--- What to do ---
Wherever "frameByte" occurs in the entries, copy the line that holds it.

(Stored items)
# # # # #
-- ==== Sys2Proof/WellFormed.lean ====
section
/-! DEFINITION. Commands that can happen: the checks on operands that the types of Syntax leave open. A meaning runs on any
operands; the checks say which commands the world can send. -/

namespace Sys2Proof

/-- A bit of a written value. -/
def setBit (v : W32) (k : Nat) : Bool := v.getLsbD k

/-- A register write that comes with the command, if any, sets the bit. -/
def writeSets (w : Option (WriteBy × W32)) (k : Nat) : Bool :=
  match w with
  | some (_, v) => setBit v k
  | none => true

/-- A byte of a frame, 0 past its end. -/
def frameByte (bytes : List Byte) (i : Nat) : Nat := (bytes.getD i 0).toNat

/-- Bytes of a request frame of a code: 14, and for WRITE and OPEN the data that its length field counts (R360). -/
def frameLength (code : Nat) (bytes : List Byte) : Nat :=
  if code = 2 ∨ code = 3 then 14 + frameByte bytes 6 + 256 * frameByte bytes 7 else 14

/-- A private write is a whole frame of a code, with its reserved bits 0 (R360). -/
def wholeFrame (code : Nat) (bytes : List Byte) : Bool :=
  decide (14 ≤ bytes.length) && bytes.length == frameLength code bytes && frameByte bytes 0 % 16 == code && decide (frameByte bytes 0 < 64)
    && decide (frameByte bytes 6 + 256 * frameByte bytes 7 ≤ 256)

/-- A command that can happen. -/
def Instr.wellFormed : Instr → Bool
  | .loadStart _ v => setBit v 0
  | .loadAbort _ v => setBit v 1
  | .loadDone _ v => setBit v 2
  | .loadReceiveEnd => true
  | .loadValidationDone => true
  | .loadInstallDone => true
  | .loadNandStoreDone => true
  | .switchCommit _ v => setBit v 0
  | .portEnable _ _ v => setBit v 0
  | .portDisable _ _ v => !setBit v 0
  | .skewCalibration _ => true
  | .lossOfLock _ => true
  | .phyLock _ => true
  | .slotEnable _ _ v => setBit v 0
  | .slotDisable _ _ v => !setBit v 0
  | .frameStart _ _ _ _ => true
  | .frameEnd _ _ _ => true
  | .longPacket _ _ _ data _ => decide (data.length ≤ 65535)
  | .embeddedData _ _ data _ => decide (data.length ≤ 65535)
  | .genericShortPacket _ _ _ => true
  | .lineStartEnd _ _ _ => true
  | .nullBlankingPacket _ _ _ => true
  | .bulkFrameStart _ _ _ => true
  | .bulkPacket _ _ data _ => decide (data.length ≤ 65535)
  | .bulkFrameEnd _ _ _ => true
  | .syncWindowClose _ => true
  | .groupNotice _ => true
  | .cciEnable _ _ v => setBit v 0
  | .cciPush _ _ v => setBit v 31
  | .cciTransferStart _ => true
  | .cciTransferDone _ rx => decide (rx.length ≤ 8)
  | .cciNack _ => true
  | .cciRetry _ => true
  | .cciStuckBus _ => true
  | .fsyncGeneratorEnable _ _ v => setBit v 0
  | .fsyncOutEdge _ => true
  | .fsyncPulseEnd _ => true
  | .fsyncInEdge _ _ => true
  | .fsyncLost _ => true
  | .ispLineStart _ _ _ => true
  | .ispLineDone _ _ => true
  | .ispStallResume _ _ => true
  | .ispCommit _ _ _ v => setBit v 0
  | .visStart _ _ _ _ => true
  | .visUnitStart _ _ _ _ => true
  | .pymTileRowDone _ _ _ => true
  | .wrpTileRowDone _ _ _ => true
  | .visContextComplete _ _ _ _ => true
  | .visStop _ _ _ _ => true
  | .steCoarseRowDone _ _ => true
  | .steFineRowDone _ _ => true
  | .flwBlockRowDone _ _ => true
  | .flwPixelRowDone _ _ => true
  | .firstPassEnd _ _ _ _ => true
  | .visTruncate _ _ write _ => writeSets write 31
  | .truncatedRowWrite _ _ _ _ => true
  | .grantArrival _ _ => true
  | .refineTileStart _ _ _ => true
  | .refineTileWrite _ _ _ => true
  | .refineEnd _ _ _ _ => true
  | .refineNoGrantFree _ _ _ _ => true
  | .feaDetectRowDone _ _ _ => true
  | .feaListWrite _ _ _ => true
  | .feaIndexBuild _ _ _ => true
  | .feaMatchFeature _ _ _ => true
  | .feaTrackAssign _ _ _ _ => true
  | .feaRetryFeature _ _ _ => true
  | .fsNotice _ _ _ => true
  | .admissionDecision _ _ => true
  | .reservationRelease _ _ => true
  | .drvNop _ _ => true
  | .drvJoin _ _ => true
  | .drvWaitany _ _ => true
  | .drvWaitdt _ _ => true
  | .drvWaitdtExpiry _ _ => true
  | .drvStart _ _ => true
  | .drvStartdma _ _ => true
  | .drvPost _ _ => true
  | .drvBr _ _ => true
  | .drvBrout _ _ => true
  | .drvLds _ _ => true
  | .drvMovi _ _ => true
  | .drvAddi _ _ => true
  | .drvBrcmp _ _ => true
  | .drvSlack _ _ => true
  | .drvGrant _ _ => true
  | .drvTrunc _ _ => true
  | .drvWreg _ _ => true
  | .drvCommit _ _ => true
  | .drvSignal _ _ => true
  | .drvEmit _ _ => true
  | .drvEmitDrainEnd _ _ => true
  | .drvVoid _ _ => true
  | .drvLink _ _ => true
  | .tagReport _ => true
  | .deadlineVoid _ _ => true
  | .drvAbort _ _ v => setBit v 31
  | .scrubCycle _ _ _ => true
  | .spdInitDone _ => true
  | .openPoolGrant _ _ => true
  | .spdInject _ _ v => setBit v 31
  | .spdInjectApply _ _ => true
  | .regionReset _ _ _ v => setBit v 0
  | .foldStart _ _ _ => true
  | .foldRunBegin _ _ _ => true
  | .foldUnit _ _ _ => true
  | .foldCheckIn _ _ _ => true
  | .foldCheckOut _ _ _ => true
  | .foldCommit _ _ _ => true
  | .foldCommitVisible _ _ _ => true
  | .foldRelease _ _ _ => true
  | .foldHoldResume _ _ _ => true
  | .foldConflict _ _ _ => true
  | .foldGateOpen _ _ _ => true
  | .foldStop _ _ _ _ v => setBit v 0
  | .foldVoidStop _ _ _ => true
  | .foldRunEnd _ _ _ => true
  | .dmaStart by_ _ v => writeSets (by_.map (fun b => (b, v))) 0
  | .dmaAbort _ _ v => setBit v 1
  | .dmaAbortNext _ _ v => setBit v 2
  | .dmaVoidStop _ => true
  | .dmaBurstIssue _ _ => true
  | .dmaReadReturn _ _ => true
  | .dmaBurstAccept _ _ => true
  | .dmaNextActivate _ => true
  | .translationWalkDone _ _ => true
  | .pteWrite _ v => setBit v 0
  | .pteRead _ v => setBit v 1
  | .xltInvalidate _ _ v => setBit v 0
  | .dramRequestServe _ _ _ _ => true
  | .dramReservedSlot _ _ _ _ _ => true
  | .patrolRead _ _ => true
  | .zqCalibration _ => true
  | .dqsOscillatorRead _ _ => true
  | .imbalance _ => true
  | .meLaunchStart _ _ => true
  | .meLaunchBegin _ _ _ => true
  | .meCommandFetchReturn _ _ _ => true
  | .meNop _ _ _ => true
  | .meCfg _ _ _ => true
  | .meLdw _ _ _ => true
  | .meMm _ _ _ => true
  | .mePost _ _ _ => true
  | .meEltw _ _ _ => true
  | .meLdlut _ _ _ => true
  | .meSeed _ _ _ => true
  | .meMask _ _ _ => true
  | .meSetbase _ _ _ => true
  | .meRwait _ _ _ => true
  | .meRspace _ _ _ => true
  | .meRrel _ _ _ => true
  | .meRcommit _ _ _ => true
  | .meEnd _ _ _ => true
  | .meLoadComplete _ _ _ => true
  | .meOutputRowVisible _ _ _ => true
  | .meLaunchEnd _ _ _ => true
  | .meStop _ write _ => writeSets write 31
  | .gcInstruction _ _ => true
  | .gcDramLoadReturn _ _ _ => true
  | .gcIcacheRefill _ _ _ => true
  | .gcRspace _ _ => true
  | .gcRfill _ _ => true
  | .gcRcommit _ _ => true
  | .gcRrel _ _ => true
  | .gcSrmv _ _ => true
  | .gcTbr _ _ => true
  | .gcTbrdl _ _ => true
  | .gcSpost _ _ => true
  | .gcYield _ _ => true
  | .gcWaitev _ _ => true
  | .gcKrel _ _ => true
  | .gcCntr _ _ => true
  | .gcParkWake _ _ _ => true
  | .gcWaitevTimeout _ _ _ => true
  | .gcIinv _ _ v => setBit v 1
  | .gcSaveDone _ _ _ => true
  | .gcRestoreDone _ _ _ => true
  | .shpPostAccept _ _ _ => true
  | .shpDispatch _ _ => true
  | .shpSpillWrite _ _ _ => true
  | .shpRefill _ _ => true
  | .paddockRelease _ _ _ => true
  | .paddockRefill _ _ _ => true
  | .hostGo _ _ v => setBit v 31
  | .shpVoidNotice _ => true
  | .txPortEnable _ _ v => setBit v 0
  | .txPacketSend _ _ => true
  | .txFrameClose _ _ => true
  | .txPeriodicCalibration _ => true
  | .peerFlitSlot _ => true
  | .peerIdle _ _ _ => true
  | .peerHead _ _ _ body => body.length == 248
  | .peerData _ _ _ body => body.length == 248
  | .peerNak _ _ _ _ => true
  | .peerCredit _ _ _ _ _ => true
  | .peerRecord _ _ _ _ _ rec_ => rec_.length == 64
  | .peerAbort _ _ _ _ _ _ => true
  | .peerLoadDone _ _ _ _ => true
  | .peerHello _ _ _ _ _ => true
  | .peerReject _ _ _ _ _ => true
  | .peerBadFlit _ _ => true
  | .peerLinkDown _ => true
  | .peerRetrain _ _ v => setBit v 1
  | .peerTrainingDone _ => true
  | .i3cRead bytes => wholeFrame 1 bytes
  | .i3cWrite bytes => wholeFrame 2 bytes
  | .i3cOpen bytes => wholeFrame 3 bytes
  | .i3cClose bytes => wholeFrame 4 bytes
  | .i3cMalformedFrame bytes => [1, 2, 3, 4].all (fun c => !wholeFrame c bytes)
  | .i3cPrivateRead => true
  | .entdaa _ => true
  | .rstdaa => true
  | .setnewda _ => true
  | .enec _ => true
  | .disec _ => true
  | .deftgts _ => true
  | .getacccr _ _ => true
  | .rstact _ _ => true
  | .targetResetPattern => true
  | .enthdr0 => true
  | .enthdr3 => true
  | .hdrExit => true
  | .setmwl _ _ => true
  | .setmrl _ _ => true
  | .getpid => true
  | .getbcr => true
  | .getdcr => true
  | .getstatus => true
  | .getmwl => true
  | .getmrl => true
  | .getcaps => true
  | .unsupportedCcc _ _ => true
  | .i3cBusError _ => true
  | .ibiRequest => true
  | .ibiAck => true
  | .ibiNack => true
  | .ibiRetry => true
  | .hotJoinRequest => true
  | .evsumClear _ _ => true
  | .sessionClose _ _ v => setBit v 0
  | .logCommit => true
  | .logPageFlush => true
  | .logPageProgrammed _ => true
  | .logRead _ v => setBit v 0
  | .logReadDone _ => true
  | .logMirrorWrite _ => true
  | .monitorWindowEnd _ => true
  | .forceInt _ _ => true
  | .rampStep _ => true
  | .holdoverEnd => true
  | .rootPllLock => true
  | .dtTick => true
  | .idleEntry => true
  | .powerTargetWrite _ v => v.toNat % 8 == 1 || v.toNat % 8 == 2
  | .fallowEntry => true
  | .wake _ => true
  | .wakeTimer => true
  | .wakeRetry _ _ _ => true
  | .standbyPowerValid => true
  | .hubPowerUp _ => true
  | .powerFail _ => true
  | .dieGating => true
  | .holdUpEnd => true
  | .watchdogExpiry => true
  | .firmwareRestartDone => true
  | .intoscRetrim _ => true
  | .marginRead _ _ _ _ => true
  | .telemetryRecord _ _ => true
  | .thermalSample _ _ _ _ _ _ => true
  | .fuseProg _ v => setBit v 31
  | .fuseBitProgrammed => true
  | .fwLoadStart _ v => setBit v 0
  | .fwLoadAbort _ v => setBit v 1
  | .fwVerifyDone => true
  | .fwActivate _ v => setBit v 2
  | .rollbackAdvance _ v => setBit v 31
  | .revoke _ v => setBit v 31
  | .dbgChal _ v => setBit v 0
  | .dbgSubmit _ v => setBit v 1
  | .dbgRelock _ v => setBit v 2
  | .dbgLock _ v => setBit v 3
  | .dbgSeal _ v => setBit v 4
  | .unlockExpiry => true
  | .challengeExpiry => true
  | .attGo _ v => setBit v 0
  | .attReportReady => true
  | .pmuSnap _ _ v => setBit v 0
  | .sampleRecordWrite _ _ => true
  | .registerWrite _ addr _ _ => addr.toNat % 4 == 0
  | .refclkStop => true
  | .latchedPairRead _ addr => addr.toNat % 4 == 0
  | .holdUpStoreFull => true
  | .memoryTrainingDone _ => true
  | .cciInBandInterrupt _ => true

end Sys2Proof
end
# # # # #
--- Exercise result ---
def frameByte (bytes : List Byte) (i : Nat) : Nat := (bytes.getD i 0).toNat
  if code = 2 ∨ code = 3 then 14 + frameByte bytes 6 + 256 * frameByte bytes 7 else 14
  decide (14 ≤ bytes.length) && bytes.length == frameLength code bytes && frameByte bytes 0 % 16 == code && decide (frameByte bytes 0 < 64)
    && decide (frameByte bytes 6 + 256 * frameByte bytes 7 ≤ 256)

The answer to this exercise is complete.